• **Problem to solve**:
Which lines of the records below contain the word "fabrics"? Report each of them in full.
#####
-- ==== Sys2Proof/Laws/State.lean ====
section
/-! SUPPORT. The fields of State that each update of Ops.lean leaves alone, one lemma a field, and what each update reads
back. -/

namespace Sys2Proof.Machine

variable (s : State)

@[simp] theorem wr_part (a : Nat) (v : Word) : (wr s a v).part = s.part := (rfl)
@[simp] theorem wr_now (a : Nat) (v : Word) : (wr s a v).now = s.now := rfl
@[simp] theorem wr_snap (a : Nat) (v : Word) : (wr s a v).snap = s.snap := rfl
@[simp] theorem wr_tickAt (a : Nat) (v : Word) : (wr s a v).tickAt = s.tickAt := rfl
@[simp] theorem wr_fabrics (a : Nat) (v : Word) : (wr s a v).fabrics = s.fabrics := rfl
@[simp] theorem wr_pw (a : Nat) (v : Word) : (wr s a v).pw = s.pw := rfl
@[simp] theorem wr_pp (a : Nat) (v : Word) : (wr s a v).pp = s.pp := rfl
@[simp] theorem wr_fq (a : Nat) (v : Word) : (wr s a v).fq = s.fq := rfl
@[simp] theorem wr_fc (a : Nat) (v : Word) : (wr s a v).fc = s.fc := rfl
@[simp] theorem wr_bb (a : Nat) (v : Word) : (wr s a v).bb = s.bb := rfl
@[simp] theorem wr_hi (a : Nat) (v : Word) : (wr s a v).hi = s.hi := rfl
@[simp] theorem wr_mp (a : Nat) (v : Word) : (wr s a v).mp = s.mp := rfl
@[simp] theorem wr_trc (a : Nat) (v : Word) : (wr s a v).trc = s.trc := rfl
@[simp] theorem wr_atst (a : Nat) (v : Word) : (wr s a v).atst = s.atst := rfl
@[simp] theorem wr_chans (a : Nat) (v : Word) : (wr s a v).chans = s.chans := rfl
@[simp] theorem wr_flasks (a : Nat) (v : Word) : (wr s a v).flasks = s.flasks := rfl
@[simp] theorem wr_regs (a : Nat) (v : Word) : (wr s a v).regs = s.regs := rfl
@[simp] theorem wr_lad (a : Nat) (v : Word) : (wr s a v).lad = s.lad := rfl
@[simp] theorem wr_tls (a : Nat) (v : Word) : (wr s a v).tls = s.tls := rfl
@[simp] theorem wr_tlHost (a : Nat) (v : Word) : (wr s a v).tlHost = s.tlHost := rfl
@[simp] theorem wr_ests (a : Nat) (v : Word) : (wr s a v).ests = s.ests := rfl
@[simp] theorem wr_recs (a : Nat) (v : Word) : (wr s a v).recs = s.recs := rfl
@[simp] theorem wr_sweeps (a : Nat) (v : Word) : (wr s a v).sweeps = s.sweeps := rfl
@[simp] theorem wr_fuses (a : Nat) (v : Word) : (wr s a v).fuses = s.fuses := rfl
@[simp] theorem wr_wd (a : Nat) (v : Word) : (wr s a v).wd = s.wd := rfl
@[simp] theorem wr_sv (a : Nat) (v : Word) : (wr s a v).sv = s.sv := rfl
@[simp] theorem wr_fw (a : Nat) (v : Word) : (wr s a v).fw = s.fw := rfl
@[simp] theorem wr_site (a : Nat) (v : Word) : (wr s a v).site = s.site := rfl
@[simp] theorem wr_tel (a : Nat) (v : Word) : (wr s a v).tel = s.tel := rfl
@[simp] theorem wr_calWaits (a : Nat) (v : Word) : (wr s a v).calWaits = s.calWaits := rfl
@[simp] theorem wr_legs (a : Nat) (v : Word) : (wr s a v).legs = s.legs := rfl
@[simp] theorem wr_legCal (a : Nat) (v : Word) : (wr s a v).legCal = s.legCal := rfl
@[simp] theorem wr_calConvs (a : Nat) (v : Word) : (wr s a v).calConvs = s.calConvs := rfl
@[simp] theorem wr_free (a : Nat) (v : Word) : (wr s a v).free = s.free := rfl
@[simp] theorem wr_out (a : Nat) (v : Word) : (wr s a v).out = s.out := rfl
@[simp] theorem wr_pending (a : Nat) (v : Word) : (wr s a v).pending = s.pending := rfl

@[simp] theorem resetWords_part (p : Nat → Bool) : (resetWords s p).part = s.part := (rfl)
@[simp] theorem resetWords_now (p : Nat → Bool) : (resetWords s p).now = s.now := rfl
@[simp] theorem resetWords_snap (p : Nat → Bool) : (resetWords s p).snap = s.snap := rfl
@[simp] theorem resetWords_tickAt (p : Nat → Bool) : (resetWords s p).tickAt = s.tickAt := rfl
@[simp] theorem resetWords_fabrics (p : Nat → Bool) : (resetWords s p).fabrics = s.fabrics := rfl
@[simp] theorem resetWords_pw (p : Nat → Bool) : (resetWords s p).pw = s.pw := rfl
@[simp] theorem resetWords_pp (p : Nat → Bool) : (resetWords s p).pp = s.pp := rfl
@[simp] theorem resetWords_fq (p : Nat → Bool) : (resetWords s p).fq = s.fq := rfl
@[simp] theorem resetWords_fc (p : Nat → Bool) : (resetWords s p).fc = s.fc := rfl
@[simp] theorem resetWords_bb (p : Nat → Bool) : (resetWords s p).bb = s.bb := rfl
@[simp] theorem resetWords_hi (p : Nat → Bool) : (resetWords s p).hi = s.hi := rfl
@[simp] theorem resetWords_mp (p : Nat → Bool) : (resetWords s p).mp = s.mp := rfl
@[simp] theorem resetWords_trc (p : Nat → Bool) : (resetWords s p).trc = s.trc := rfl
@[simp] theorem resetWords_atst (p : Nat → Bool) : (resetWords s p).atst = s.atst := rfl
@[simp] theorem resetWords_chans (p : Nat → Bool) : (resetWords s p).chans = s.chans := rfl
@[simp] theorem resetWords_flasks (p : Nat → Bool) : (resetWords s p).flasks = s.flasks := rfl
@[simp] theorem resetWords_regs (p : Nat → Bool) : (resetWords s p).regs = s.regs := rfl
@[simp] theorem resetWords_lad (p : Nat → Bool) : (resetWords s p).lad = s.lad := rfl
@[simp] theorem resetWords_tls (p : Nat → Bool) : (resetWords s p).tls = s.tls := rfl
@[simp] theorem resetWords_tlHost (p : Nat → Bool) : (resetWords s p).tlHost = s.tlHost := rfl
@[simp] theorem resetWords_ests (p : Nat → Bool) : (resetWords s p).ests = s.ests := rfl
@[simp] theorem resetWords_recs (p : Nat → Bool) : (resetWords s p).recs = s.recs := rfl
@[simp] theorem resetWords_sweeps (p : Nat → Bool) : (resetWords s p).sweeps = s.sweeps := rfl
@[simp] theorem resetWords_fuses (p : Nat → Bool) : (resetWords s p).fuses = s.fuses := rfl
@[simp] theorem resetWords_wd (p : Nat → Bool) : (resetWords s p).wd = s.wd := rfl
@[simp] theorem resetWords_sv (p : Nat → Bool) : (resetWords s p).sv = s.sv := rfl
@[simp] theorem resetWords_fw (p : Nat → Bool) : (resetWords s p).fw = s.fw := rfl
@[simp] theorem resetWords_site (p : Nat → Bool) : (resetWords s p).site = s.site := rfl
@[simp] theorem resetWords_tel (p : Nat → Bool) : (resetWords s p).tel = s.tel := rfl
@[simp] theorem resetWords_calWaits (p : Nat → Bool) : (resetWords s p).calWaits = s.calWaits := rfl
@[simp] theorem resetWords_legs (p : Nat → Bool) : (resetWords s p).legs = s.legs := rfl
@[simp] theorem resetWords_legCal (p : Nat → Bool) : (resetWords s p).legCal = s.legCal := rfl
@[simp] theorem resetWords_calConvs (p : Nat → Bool) : (resetWords s p).calConvs = s.calConvs := rfl
@[simp] theorem resetWords_free (p : Nat → Bool) : (resetWords s p).free = s.free := rfl
@[simp] theorem resetWords_out (p : Nat → Bool) : (resetWords s p).out = s.out := rfl
@[simp] theorem resetWords_pending (p : Nat → Bool) : (resetWords s p).pending = s.pending := rfl
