-- ==== Sys2Proof/Laws/Reads.lean ====
section
/-! SUPPORT. What each read of Ops.lean gives after an update of another part of the state. -/

namespace Sys2Proof.Machine

variable (s : State)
#####
• **The answer**:
@[simp] theorem wr_fabrics (a : Nat) (v : Word) : (wr s a v).fabrics = s.fabrics := rfl
@[simp] theorem resetWords_fabrics (p : Nat → Bool) : (resetWords s p).fabrics = s.fabrics := rfl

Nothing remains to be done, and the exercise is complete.